Equities for the long-term

Tom Stevenson
Tom Stevenson
Fidelity Personal Investing6 March 2018

This article first appeared in the Telegraph

Long-run investment performance studies tend to focus on shares, bonds and cash. This is not surprising as the data for these assets is readily available and publications like the Barclays Equity-Gilt Study and Credit Suisse’s Investment Returns Yearbook offer comprehensive and regular analyses of them.

For most people, however, their holdings of financial assets represent only a proportion of their total net wealth. Among the super-wealthy, stocks, bonds and cash account for only about a quarter of their assets. Real estate, including their homes, represents 40%, their businesses another quarter with smaller but significant investments in collectibles like cars, art and wine.

Even for the rest of us who don’t own 1960s Ferraris or magnums of Chateau Lafite, non-financial assets (principally our homes) can be a significant slice of our wealth. In a country like the US, where houses are relatively cheap and stock market investment a part of the culture, Credit Suisse estimates that 77% of wealth is held in financial assets. In China, by contrast, the world’s most valuable real estate market with owner-occupancy of 90%, only 45% of wealth is held in financial assets. Here in Britain we’re in between, with 56% in financial assets and 44% in non-financial, mainly our houses.

Dividing our wealth between different asset classes makes sense from the perspective of risk diversification and there are also non-financial reasons to put our eggs in a variety of baskets. For those who can afford to do so, the typical ultra-high-net-worth individual’s asset allocation is prudent. But the argument for owning property, let alone rare books or jewellery is less clear cut from the numbers.

The long-run evidence suggests that we are right to weight our investments towards financial assets. An investment of £1 in the UK stock market in 1900 was worth £566 by the end of 2017 even after accounting for inflation, according to Credit Suisse and the London Business School. Over the same period, the real appreciation in house prices in Britain has been just seven-fold. Even in the best-performing property market since 1900, Australia, houses have only grown 13 times in inflation-adjusted terms. In America, they have held their real value but not much more.

For the so-called passion investments, the average real return over the past 118 years has been a bit better than bricks and mortar but the 30-fold increase in the likes of classic cars, violins and wine pales into insignificance compared to the returns from equities.

Of all these alternative investments, property is the most significant, because it is so widely held and because it accounts for so much of the world’s accumulated wealth. Even stripping out the value of commercial real estate and agricultural land and forestry, residential housing is worth around $170trn around the globe. That’s pretty much exactly the sum of all the outstanding bonds ($100trn) and equities ($70trn).

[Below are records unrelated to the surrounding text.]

-- ==== Sys2Proof/WellFormed.lean ====
section
/-! DEFINITION. Which terms stand for something the hardware has. -/

namespace Sys2Proof

/-- A command is well formed when its argument fits the 24-bit ARG field (R62, R68). -/
abbrev Instr.WellFormed (i : Instr) : Prop := i.arg < 2 ^ 24

/-- A build is well formed when `1 <= MAX_LEDS`; the upper bound is the field's width (R8). -/
abbrev Config.WellFormed (c : Config) : Prop := c.maxLeds ≠ 0

end Sys2Proof
end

By contrast, all the gold that’s ever been mined is worth just $6.5trn.

But, contrary to the widespread view among today’s baby-boomers and their envious children that houses have always been a money-making machine, their real appreciation is a relatively recent phenomenon. For the first half of the 20th century, pretty much everywhere, houses acted as a hedge against price inflation but offered no real investment returns.

There are a few possible reasons for this. In the early years of the last century, improving transport links massively increased the supply of accessible land and so kept a lid on prices. This process stopped in the second half of the 20th century while more onerous planning regulations pushed up the price of land. More recently, super-easy monetary policy has boosted the value of all assets but particularly those that typically are bought with the assistance of significant amounts of borrowed money.

There are a number of problems when comparing the returns from houses and equities. The first is that the indices used to measure house price changes have only a limited bearing on the actual experience of an individual home-owner. To be more representative they would need to be adjusted for their historical bias to big cities as well as for the hidden costs of home-ownership, maintenance and particularly for long-run improvements in quality (since 1900, heating and indoor toilets to name just two).

The second adjustment required to ensure we are not comparing apples and pears is rent (either real in the case of a buy to let property or imputed for an owner-occupied home). The third variable is risk. Property is not quite the safe as houses investment it might seem. Real house prices in America fell by 36% between 2005 and 2012 and they are still below their peak.

I’ve already hinted at the final factor that any ‘pension or property’ comparison needs to take into account - leverage. Anyone who buys a house with a 10% down-payment and a big mortgage is taking the kind of risk that only the most aggressive hedge fund would consider in the financial markets. For the vast majority of home-owners it is a risk that has paid off in spades. The value of my house today represents a breath-taking return on the £3,500 I put down on my first flat 30 years ago.

What any purely financial analysis of the performance of shares, houses and passion assets cannot begin to account for is the psychological returns they provide. Fine art feeds the soul, a home offers security, good wine is a gift. They provide a healthy mix of wealth preservation, diversification and pleasure. But shares have long provided an outsized reward for the risk of short-term volatility and they should account for the lion’s share of a long-term portfolio.